*PROVIDED DATA*:
-- ==== Sys2Proof/Machine/Event.lean ====
section
/-! DEFINITION. Queues by QID, event queues and their interrupts, asynchronous events, and reporting of faults with what their
class does (R43-R45, R95-R97, R160, R161, R181, R394, R512-R514). -/

namespace Sys2Proof.Machine

/-! ### Queues -/

/-- Change the queue of a QID. -/
def updQueue (q : Nat) (f : Queue → Queue) (s : State) : State :=
  { s with qmg := { s.qmg with queues := updAll (fun x => x.qid = q) f s.qmg.queues } }

/-- Change the CQ and EQ side of a queue. -/
def updSink (q : Nat) (f : Sink → Sink) (s : State) : State := updQueue q (fun x => { x with sink := f x.sink }) s

/-- Change the prefetch side of a queue. -/
def updFetch (q : Nat) (f : Fetch → Fetch) (s : State) : State := updQueue q (fun x => { x with fetch := f x.fetch }) s

/-- Producer position of an EQ (QMG_EQ_PI). -/
def State.eqPi (s : State) (q : Nat) : Pos := BitVec.ofNat 32 (s.raw .qmgEqPi 0 q)

/-- Consumer position of an EQ (QMG_EQ_CI.CI). -/
def State.eqCi (s : State) (q : Nat) : Pos := BitVec.ofNat 32 (s.raw .qmgEqCi 0 q)

/-- QMG_EQ_CI.OVERFLOW. -/
def State.eqOverflow (s : State) (q : Nat) : Bool := bit (s.raw .qmgEqCi 0 q) 63

/-- A queue's ring size. -/
def Queue.size (q : Queue) : Nat := 2 ^ q.attr.k

/-- The context of a queue as the store holds it (R57). -/
def Queue.image (q : Queue) : QImage := { attr := q.attr, state := q.state, ci := q.ci, sinkPi := q.sink.pi, sinkCi := q.sink.ci }

/-- A cached context is dirty: it differs from what the store holds (R61). -/
def Queue.dirty (q : Queue) : Bool := q.resid == .resident && decide (q.image ≠ q.saved)

/-! ### Functions of a host port (R389) -/

/-- Host port of a function's MID. -/
def midPort (mid : Nat) : Nat := mid / 256

/-- The function of a MID. -/
def State.func? (s : State) (mid : Nat) : Option Func :=
  (s.hif.ports[midPort mid]?).bind (fun p => p.funcs.find? (fun f => f.mid = mid))

/-- Change one host port. -/
def updPort (h : Nat) (f : HostPort → HostPort) (s : State) : State :=
  { s with hif := { s.hif with ports := s.hif.ports.modify h f } }

/-- Change the function of a MID. -/
def updFunc (mid : Nat) (f : Func → Func) (s : State) : State :=
  updPort (midPort mid) (fun p => { p with funcs := updAll (fun x => x.mid = mid) f p.funcs }) s

/-- A function is in reset: its port is, or it drains (R400-R403). -/
def State.funcInReset (s : State) (mid : Nat) : Bool :=
  ((s.hif.ports[midPort mid]?).elim false (·.inReset)) || ((s.func? mid).elim false (·.draining.isSome))

/-! ### Event queues (R43-R45, R394) -/

/-- An entry of a function's MSI-X table; one that the host has not written is masked (R391; PRESUMED, log 180). -/
def Func.entry (f : Func) (v : Nat) : MsixEntry :=
  (f.table.find? (fun e => e.vec = v)).getD { vec := v, addr := 0, data := 0, masked := true }

/-- Send the message of a vector of a function, or set the pending bit of a masked one (R394). -/
def vectorMsix (mid vector : Nat) (s : State) : State :=
  match s.func? mid with
  | none => s
  | some f =>
    if !f.msixEnable || decide (f.tableSize ≤ vector) then s
    else if (f.entry vector).masked then updFunc mid (fun f => { f with msixPending := vector :: f.msixPending.filter (· ≠ vector) }) s
    else s.emit (.msix (midPort mid) (mid % 256) vector (f.entry vector).addr (f.entry vector).data)

/-- Send the MSI-X message of an EQ (R394). -/
def sendMsix (q : Queue) (s : State) : State := vectorMsix q.attr.mid q.attr.vector s

/-- The host writes an entry of a function's MSI-X table: a pending vector that is not masked any more sends its message (R391, R394). -/
def msixWrite (mid : Nat) (e : MsixEntry) (s : State) : State :=
  let s := updFunc mid (fun f => { f with table := e :: f.table.filter (fun x => x.vec ≠ e.vec) }) s
  if (s.func? mid).elim false (fun f => decide (e.vec ∈ f.msixPending) && !e.masked && f.msixEnable) then
    vectorMsix mid e.vec (updFunc mid (fun f => { f with msixPending := f.msixPending.filter (· ≠ e.vec) }) s)
  else s

/-- Count one event discarded or suppressed at an endpoint (R529, counter 12). -/
def dropEvent (ep : Nat) (s : State) : State := s.count (cntEp ep 12) 1

/-- Lose an event on an EQ: OVERFLOW is set and the loss counted; a QUEUE_OVERFLOW event that is lost gives back the losses it
carried (R44, R181). -/
def eqLose (q : Queue) (e : Event) (s : State) : State :=
  let n := 1 + (if e.kind = evQueueOverflow ∧ e.qid = q.qid then e.data0.toNat else 0)
  dropEvent q.attr.ep
    (updSink q.qid (fun k => { k with lost := min (2 ^ 64 - 1) (k.lost + n) })
      (s.setReg .qmgEqCi 0 q.qid (2 ^ 63 + s.raw .qmgEqCi 0 q.qid % 2 ^ 32)))

/-- Write an event record at the producer position of an EQ whose slot is translated: the record, QMG_EQ_PI, then the first
interrupt since the last write of QMG_EQ_CI (R37, R43, R394). -/
def eqRecord (q : Queue) (g : Seg) (e : Event) (s : State) : State :=
  let pi := s.eqPi q.qid
  let s := s.emit (.record q.attr.ep q.attr.mid g.bus (evWords e (phaseOf pi q.attr.k)) (decide (g.type = 1)))
  let s := s.setReg .qmgEqPi 0 q.qid (pi + 1).toNat
  if q.sink.vecReady then sendMsix q (updSink q.qid (fun k => { k with vecReady := false }) s) else s

/-- The bus address of a slot of a queue's ring, when it can be written: a fault of its translation or a gate's refusal answers
false (R181, R485). -/
def ringSlot (q : Queue) (pos : Pos) (entry : Nat) (who : Waiter) (s : State) : XRes × State :=
  match translate q.attr.asid (q.attr.base + entry * ringIndex pos q.attr.k) entry true q.attr.home true who s with
  | (.hit segs, s) =>
    match hostGates q.attr.ep 1 q.attr.mid (some q.attr.pkey) (ranges segs) s with
    | (true, s) => (.hit segs, s)
    | (false, s) => (.fault, captureRefused q.attr.asid (q.attr.base + entry * ringIndex pos q.attr.k) q.attr.home true s)
  | (r, s) => (r, s)

/-- An EQ writes no event: its function is in reset, or its state is ERROR or DRAINING (R73, R400). -/
def State.eqShut (s : State) (q : Queue) : Bool := s.funcInReset q.attr.mid || q.state == .error || q.state == .draining

/-- Slots of an EQ that are written and not consumed. -/
def State.eqFilled (s : State) (q : Queue) : Nat := dist (s.eqPi q.qid) (s.eqCi q.qid)

/-- An event finds its EQ full, or OVERFLOW set and its loss not yet told: it is lost (R44). -/
def State.eqFull (s : State) (q : Queue) : Bool :=
  s.eqOverflow q.qid || q.sink.lost != 0 || decide (q.size ≤ s.eqFilled q)

/-- Kinds that the event mask selects: those of the table of R160. -/
def maskedKind (k : Nat) : Bool :=
  k == evPortDown || k == evPortUp || k == evPortDegraded || k == evPeerRestarted || k == evPeerUnreachable || k == evXltFault
    || k == evDeviceFault || k == evResumed

/-- Kinds that the hold-off suppresses (R161). -/
def heldOffKind (k : Nat) : Bool := maskedKind k && !(k == evPeerRestarted) && !(k == evResumed)

/-- An event of this kind and subject. -/
def Holdoff.same (h : Holdoff) (eq : Nat) (e : Event) : Bool := h.eq == eq && h.kind == e.kind && h.subject == e.subject

/-- An event of the same kind and subject has been written to the EQ less than RMA_EVT_HOLDOFF before (R161). -/
def State.heldOff (s : State) (eq : Nat) (e : Event) : Bool :=
  heldOffKind e.kind
    && s.qmg.holdoffs.any (fun h => h.same eq e && decide (s.clk.now < h.at_ + us (s.fld .rmaEvtHoldoff 0 19 0)))

/-- An event has been written: its hold-off begins (R161). -/
def noteWritten (eq : Nat) (e : Event) (s : State) : State :=
  if heldOffKind e.kind then
    { s with qmg := { s.qmg with
      holdoffs := { eq := eq, kind := e.kind, subject := e.subject, at_ := s.clk.now } :: s.qmg.holdoffs.filter (fun h => !h.same eq e) } }
  else s

/-- Write events in their order, until one must wait for its host port, for the translation of its slot or for START. Whether the EQ is
full, and whether the hold-off suppresses an event, is judged when its turn comes (DESIGN CHOICE, log 124); a fault loses it and those
behind it (R43, R44, R161, R181). -/
def eqDrain (qid : Nat) : List Event → State → State
  | [], s => s
  | e :: l, s =>
    match s.queue? qid with
    | none => s
    | some q =>
      if s.eqShut q then dropEvent q.attr.ep (eqDrain qid l s)
      else if q.state == .stopped then updSink qid (fun k => { k with evWait := k.evWait ++ (e :: l) }) s
      else if s.eqFull q then eqDrain qid l (eqLose q e s)
      else if s.heldOff qid e then eqDrain qid l (dropEvent q.attr.ep s)
      else if s.portHolds q.attr.ep then updSink qid (fun k => { k with evWait := k.evWait ++ (e :: l) }) s
      else
        match ringSlot q (s.eqPi qid) 32 (.evRec qid) s with
        | (.hit (g :: _), s) => eqDrain qid l (noteWritten qid e (eqRecord q g e s))
        | (.pending, s) => updSink qid (fun k => { k with evWait := k.evWait ++ (e :: l) }) s
        | (_, s) => (e :: l).foldl (fun s e => eqLose q e s) s

/-- Write an event to an EQ, behind those that wait there (R43, R44, R181). -/
def eqPut (qid : Nat) (e : Event) (s : State) : State :=
  match s.queue? qid with
  | none => s
  | some q =>
    if s.eqShut q then dropEvent q.attr.ep s
    else if !q.sink.evWait.isEmpty then updSink qid (fun k => { k with evWait := k.evWait ++ [e] }) s
    else if s.eqFull q then eqLose q e s
    else eqDrain qid [e] s

/-- Write the QUEUE_OVERFLOW event once OVERFLOW is clear and a slot is free (R44). -/
def eqFlush (qid : Nat) (s : State) : State :=
  match s.queue? qid with
  | none => s
  | some q =>
    if q.sink.lost = 0 || s.eqOverflow qid || decide (q.size ≤ s.eqFilled q) || !s.epUp then s
    else
      eqPut qid { kind := evQueueOverflow, qid := qid, subject := 0, data0 := word q.sink.lost, data1 := 0, time := s.dtimeNs }
        (updSink qid (fun k => { k with lost := 0 }) s)

/-! ### Events (R96, R160, R161) -/

/-- Asynchronous EQ and event mask of an endpoint. -/
def State.epEvent (s : State) (ep : Nat) : Nat × Word := (s.qmg.epEq[ep]?).getD (0, 0)

/-- Events are written: the endpoint side works, or a warm reset has not quiesced yet (R72, R443). -/
def State.evUp (s : State) : Bool := s.epUp || (decide (s.sys.stage = .warmQuiesce) && !s.sys.quiesced)

/-- The walk that an EQ's oldest event waited for ended: write it and those behind it, or lose it. They wait on while no
event may be written (R72, R181). -/
def eqRetry (qid : Nat) (s : State) : State :=
  match s.queue? qid with
  | none => s
  | some q =>
    if !s.evUp then s else eqDrain qid q.sink.evWait (updSink qid (fun k => { k with evWait := [] }) s)

/-- Host ports may issue requests again: what they had kept goes out, then the events that waited for them (R43, R409, R495). -/
def portsRelease (s : State) : State :=
  (s.qmg.queues.filter (fun q => q.kind == .eq && !q.sink.evWait.isEmpty)).foldl (fun s q => eqRetry q.qid s) (releaseHeld s)

/-- Write an event to the asynchronous EQ of an endpoint, under its mask and the hold-off (R96, R160, R161). Without such an EQ the event
is discarded and counted, whatever the mask says (R96). Nothing is written while the endpoint side is halted (R72). -/
def endpointPut (ep : Nat) (e : Event) (s : State) : State :=
  let (eq, mask) := s.epEvent ep
  if !s.evUp then s
  else if eq = 0 ∨ (s.queue? eq).isNone then dropEvent ep s
  else if maskedKind e.kind && !bit mask.toNat e.kind then s
  else if s.heldOff eq e then dropEvent ep s
  else eqPut eq e s

/-- Write an event of a kind to the asynchronous EQ of an endpoint now; `subject` is the port, peer FA, ASID or fault kind (R96, R161). -/
def endpointEvent (ep kind qid : Nat) (d0 d1 : Nat) (subject : Nat) (s : State) : State :=
  endpointPut ep { kind := kind, qid := qid, subject := subject, data0 := word d0, data1 := word d1, time := s.dtimeNs } s

/-- An event concerning a queue, as it arises now (R95, R96). It goes to the EQ bound now, also where it is written later, behind a record,
and CMD_QUEUE_MODIFY has bound another by then (DESIGN CHOICE, log 196). -/
def eventOf (q : Queue) (kind d0 d1 : Nat) (s : State) : BoundEvent :=
  { eq := q.attr.eq, ep := q.attr.ep, event := { kind := kind, qid := q.qid, subject := 0, data0 := word d0, data1 := word d1, time := s.dtimeNs } }

/-- Write an event concerning a queue to its bound EQ, or to the endpoint's asynchronous EQ when it has none (R96). -/
def putEvent (b : BoundEvent) (s : State) : State :=
  if !s.evUp then s
  else if b.eq ≠ 0 then eqPut b.eq b.event s
  else if b.event.kind = evCqNotify then dropEvent b.ep s
  else endpointPut b.ep b.event s

/-- Write an event concerning a queue now (R96). -/
def queueEvent (q : Queue) (kind : Nat) (d0 d1 : Nat) (s : State) : State := putEvent (eventOf q kind d0 d1 s) s

/-- A QUEUE_DRAINED event of a queue that waits in an EQ is withdrawn: the queue left STOPPED before it was written (R583). -/
def dropDrained (qid : Nat) (s : State) : State :=
  let keep (e : Event) : Bool := !(e.kind == evQueueDrained && e.qid == qid)
  { s with qmg := { s.qmg with queues := s.qmg.queues.map (fun x => { x with sink := { x.sink with evWait := x.sink.evWait.filter keep } }) } }

/-- Write an event to every endpoint's asynchronous EQ (R160). -/
def allEndpoints (kind d0 d1 subject : Nat) (s : State) : State :=
  (List.range 8).foldl (fun s ep => endpointEvent ep kind 0 d0 d1 subject s) s

/-! ### Faults and their classes (R512-R514) -/

/-- The first step of a warm reset: the device quiesces, and every fabric port goes down without grace (R443). No fault took the ports
down: DATA1 of their PORT_DOWN events is 0 (DESIGN CHOICE, log 126). -/
def quiesce (s : State) : State :=
  let up := s.upPorts
  let s := up.foldl (fun s p => allEndpoints evPortDown p 0 p s) s
  portsDownAll { s with sys := { s.sys with stage := .warmQuiesce, portsBefore := up, quiesced := false } }

/-- Begin a warm reset with a cause of R440. During a warm reset or a boot the request is ignored and counted (R442). -/
def beginWarm (cause : Nat) (s : State) : State :=
  let s := { s with sys := { s.sys with warmCount := (s.sys.warmCount + 1) % 2 ^ 32 } }
  if !s.running then s else quiesce { s with sys := { s.sys with resetCause := cause } }

/-- Halt the endpoint side (R72, R514). -/
def haltEp (s : State) : State := { s with sys := { s.sys with halt := true } }

/-- Report a fault: hub, DEVICE_FAULT from class C2 on, and for class C3 the halt and, with AUTO_WARM, a warm reset
(R508-R514). The event of a C3 fault is written before the endpoint side halts. The warm reset of a rail fault waits for the rail
(R573), that of a lost REFCLK for its return (R433). -/
def report (k : FKind) (source inst addr : Nat) (s : State) : State :=
  let hi := faultHi source inst s.dtimeNs
  let s := hubTake k source inst addr s
  let s := if 2 ≤ k.cls then allEndpoints evDeviceFault (faultLo k addr) hi k.code s else s
  if k.cls = 3 then
    let s := haltEp s
    if s.fld .sysCtrl 0 2 2 = 1 ∧ k ≠ .pwrRailFault ∧ k ≠ .clkRefLost then beginWarm 4 s else s
  else s

/-- Device memory whose loss no rule contains cannot be read or written at an address (R485, R515). -/
def memLost (at_ : Nat × Nat) (s : State) : State := report .memEccUncorrected 0x16 (2 * at_.1) at_.2 s

end Sys2Proof.Machine
end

*EXERCISE DETAILS*: Among the lines above, find the ones containing "Machine" and copy them.

*EXERCISE RESULT*:
-- ==== Sys2Proof/Machine/Event.lean ====
namespace Sys2Proof.Machine
end Sys2Proof.Machine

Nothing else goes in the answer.